Carvedilol is a combined alpha(1)- and beta-adrenoceptor antagonist. The ability of carvedilol to antagonize functional effects mediated through myocardial alpha(1)-adrenoceptors has never been investigated. We tested the ability of carvedilol to antagonize the inotropic effect mediated by myocardial alpha(1)-adrenoceptors compared to the antagonism of beta-adrenoceptors.

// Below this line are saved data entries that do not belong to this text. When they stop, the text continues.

theorem planSet_reads {r : PlanSetReq} (h : planSetOk r = true) :
    counted (planSetBytes r) 4 (4 + 17 * fieldAt (planSetBytes r) 3 1)
      { plan := fieldAt (planSetBytes r) 0 1, threshold := fieldAt (planSetBytes r) 1 2
        cues := itemsAt (planSetBytes r) 4 17 (fieldAt (planSetBytes r) 3 1) cueOf } = .fields r ∧
      (planSetBytes r).length ≤ 248 := by
  simp only [planSetOk, Bool.and_eq_true, decide_eq_true_eq] at h
  obtain ⟨⟨⟨hplan, hthreshold⟩, hlen⟩, hcues⟩ := h
  have hcount : byteOk r.cues.length = true := decide_eq_true (by omega)
  have hitems : itemsAt (r.cues.flatMap cueBytes) 0 17 r.cues.length cueOf = r.cues :=
    itemsAt_flatMap fun q hq => ⟨rfl, cue_reads (List.all_eq_true.mp hcues q hq)⟩
  have hlength : (r.cues.flatMap cueBytes).length = 17 * r.cues.length := length_flatMap_of_size fun _ => rfl
  have htotal : (planSetBytes r).length = 4 + 17 * r.cues.length := by
    simp [planSetBytes, hlength]; omega
  refine ⟨counted_of_length ?_ (Nat.le_add_right _ _) ?_, by omega⟩
  · rw [htotal]; simp [planSetBytes, hcount]
  · simp [planSetBytes, *]

/-- The body that INPUT_CONFIG's function leaves: its code with its parameters, and the two flags. -/
theorem functionOf_bytes {f : RawFunction} (h : functionOk f = true) (i p e d : Nat) (rest : List Byte) :
    functionOf (u8 i ++ (u8 p ++ (u8 e ++ (u16 d ++ (functionBytes f ++ rest))))) = f := by
  cases f with
  | general => simp [functionOf, functionBytes]; rfl
  | trainDetect z => simp [functionOf, functionBytes, beValue_u8 (n := z) h]; rfl
  | dispatch z => simp [functionOf, functionBytes, beValue_u8 (n := z) h]; rfl
  | platformClose z => simp [functionOf, functionBytes, beValue_u8 (n := z) h]; rfl
  | firePanel a m t i =>
    simp only [functionOk, Bool.and_eq_true] at h
    obtain ⟨⟨⟨ha, hm⟩, ht⟩, hi⟩ := h
    simp [functionOf, functionBytes, *]; rfl
  | unknown k =>
    simp only [functionOk, Bool.and_eq_true, Bool.or_eq_true, decide_eq_true_eq] at h
    simp only [functionOf, functionBytes, fieldAt_past_u8, fieldAt_past_u16, fieldAt_u8_append, beValue_u8 h.1]
    split
    · omega
    · omega
    · omega
    · omega
    · omega
    · rfl

theorem inputConfig_reads {r : InputConfigReq} (h : inputConfigOk r = true) :
    inputConfigOf (inputConfigBytes r) = .fields r := by
  obtain ⟨input, polarity, sense, debounce, f, notice, wake⟩ := r
  simp only [inputConfigOk, Bool.and_eq_true] at h
  obtain ⟨⟨⟨⟨hinput, hpolarity⟩, hsense⟩, hdebounce⟩, hfunction⟩ := h
  unfold inputConfigOf inputConfigBytes
  simp only [List.append_assoc, functionOf_bytes hfunction]
  have hlen : functionLength f (u8 input ++ (u8 polarity ++ (u8 sense ++ (u16 debounce ++ (functionBytes f ++
      (flag notice ++ flag wake)))))).length = true := by
    cases f <;> rfl
  rw [if_pos hlen]
  cases f <;> simp [functionBytes, functionWidth, flagAt, flag, hinput, hpolarity, hsense, hdebounce]

theorem inputConfigBytes_length_le (r : InputConfigReq) : (inputConfigBytes r).length ≤ 248 := by
  unfold inputConfigBytes
  cases r.function with
  | general | unknown => exact (by decide : 8 ≤ 248)
  | trainDetect | dispatch | platformClose => exact (by decide : 9 ≤ 248)
  | firePanel => exact (by decide : 15 ≤ 248)

theorem phrase_reads {p : PhraseReq} (h : phraseOk p = true) : phraseOf (phraseBytes p) = p := by
  simp only [phraseOk, Bool.and_eq_true] at h
  obtain ⟨⟨hid, hduration⟩, hlocation⟩ := h
  simp [phraseOf, phraseBytes, *]

theorem phraseSet_reads {ps : List PhraseReq} (h : (decide (ps.length ≤ 30) && ps.all phraseOk) = true) :
    counted (u8 ps.length ++ ps.flatMap phraseBytes) 1 (1 + 8 * fieldAt (u8 ps.length ++ ps.flatMap phraseBytes) 0 1)
      (itemsAt (u8 ps.length ++ ps.flatMap phraseBytes) 1 8 (fieldAt (u8 ps.length ++ ps.flatMap phraseBytes) 0 1)
        phraseOf) = .fields ps ∧ (u8 ps.length ++ ps.flatMap phraseBytes).length ≤ 248 := by
  simp only [Bool.and_eq_true, decide_eq_true_eq] at h
  have hcount : byteOk ps.length = true := decide_eq_true (by omega)
  have hitems : itemsAt (ps.flatMap phraseBytes) 0 8 ps.length phraseOf = ps :=
    itemsAt_flatMap fun p hp => ⟨rfl, phrase_reads (List.all_eq_true.mp h.2 p hp)⟩
  have hlength : (ps.flatMap phraseBytes).length = 8 * ps.length := length_flatMap_of_size fun _ => rfl
  refine ⟨counted_of_length ?_ (Nat.le_add_right _ _) ?_, by simp [hlength]; omega⟩
  · simp [hcount, hlength]
  · simp [hcount, hitems]

theorem token_reads {t : RawToken} (h : (byteOk t.code && wordOk t.param) = true) : tokenOf (tokenBytes t) = t := by
  simp only [Bool.and_eq_true] at h
  simp [tokenOf, tokenBytes, h.1, h.2]

/-- What a token list's count and tokens read back as, and the length it takes. -/
theorem tokens_read {limit : Nat} {ts : List RawToken} (h : tokensOk limit ts = true) (hlimit : limit < 256) :
    byteOk ts.length = true ∧ itemsAt (ts.flatMap tokenBytes) 0 3 ts.length tokenOf = ts ∧
      (ts.flatMap tokenBytes).length = 3 * ts.length := by
  simp only [tokensOk, Bool.and_eq_true, decide_eq_true_eq, List.all_eq_true] at h
  exact ⟨decide_eq_true (by omega), itemsAt_flatMap fun t ht => ⟨rfl, token_reads (by simpa using h.2 t ht)⟩,
    length_flatMap_of_size fun _ => rfl⟩

theorem header_reads {h : HeaderReq} (hok : headerOk h = true) (rest : List Byte) :
    headerOf (headerBytes h ++ rest) = h := by
  simp only [headerOk, Bool.and_eq_true] at hok
  obtain ⟨⟨⟨⟨⟨⟨⟨hpriority, haddress⟩, hmask⟩, hchime⟩, hrepeats⟩, hinterval⟩, hlatest⟩, hcall⟩ := hok
  have hl : latestAt (headerBytes h ++ rest) 10 = h.latestStart := by
    simp only [latestAt, signedAt, headerBytes, optLatest, optPhrase, optCall, i32, List.append_assoc, fieldAt_past_u8,
      fieldAt_past_u16, fieldAt_u32_append, Nat.reduceMul]
    cases hs : h.latestStart with
    | none => exact if_pos (beValue_u32 (longOk_toNat _))
    | some t =>
      rw [hs, latestOk, Bool.and_eq_true, decide_eq_true_eq] at hlatest
      rw [Option.getD_some, i32_reads hlatest.1, if_neg]
      rw [beValue_u32 (longOk_toNat _)]
      intro heq
      refine hlatest.2 ?_
      rw [← toInt_ofInt (w := 32) (by decide) hlatest.1, BitVec.toInt, heq]; rfl
  unfold headerOf
  rw [hl]
  simp [headerBytes, optPhrase, optLatest, i32, optCall, *]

Papillary muscles from rat heart left ventricle were mounted in an organ bath and concentration-response experiments for the inotropic effects of separate alpha(1)- and beta-adrenoceptor stimulation were performed in the absence and presence of carvedilol. Carvedilol antagonized myocardial alpha(1)-adrenoceptors with an inhibition constant (K(i)) of 11.0+/-3.0 nmol/l and the functional experiments were supported by radioligand-binding studies. Corresponding functional studies on the response to beta-adrenoceptor stimulation revealed a K(i) of 1.2+/-0.35 nmol/l. Thus, carvedilol antagonizes the myocardial alpha(1)-adrenoceptors with a 9-fold lower potency than the beta-adrenoceptors. Antagonism of myocardial alpha(1)-adrenoceptor evoked effects may contribute to clinical effects of carvedilol.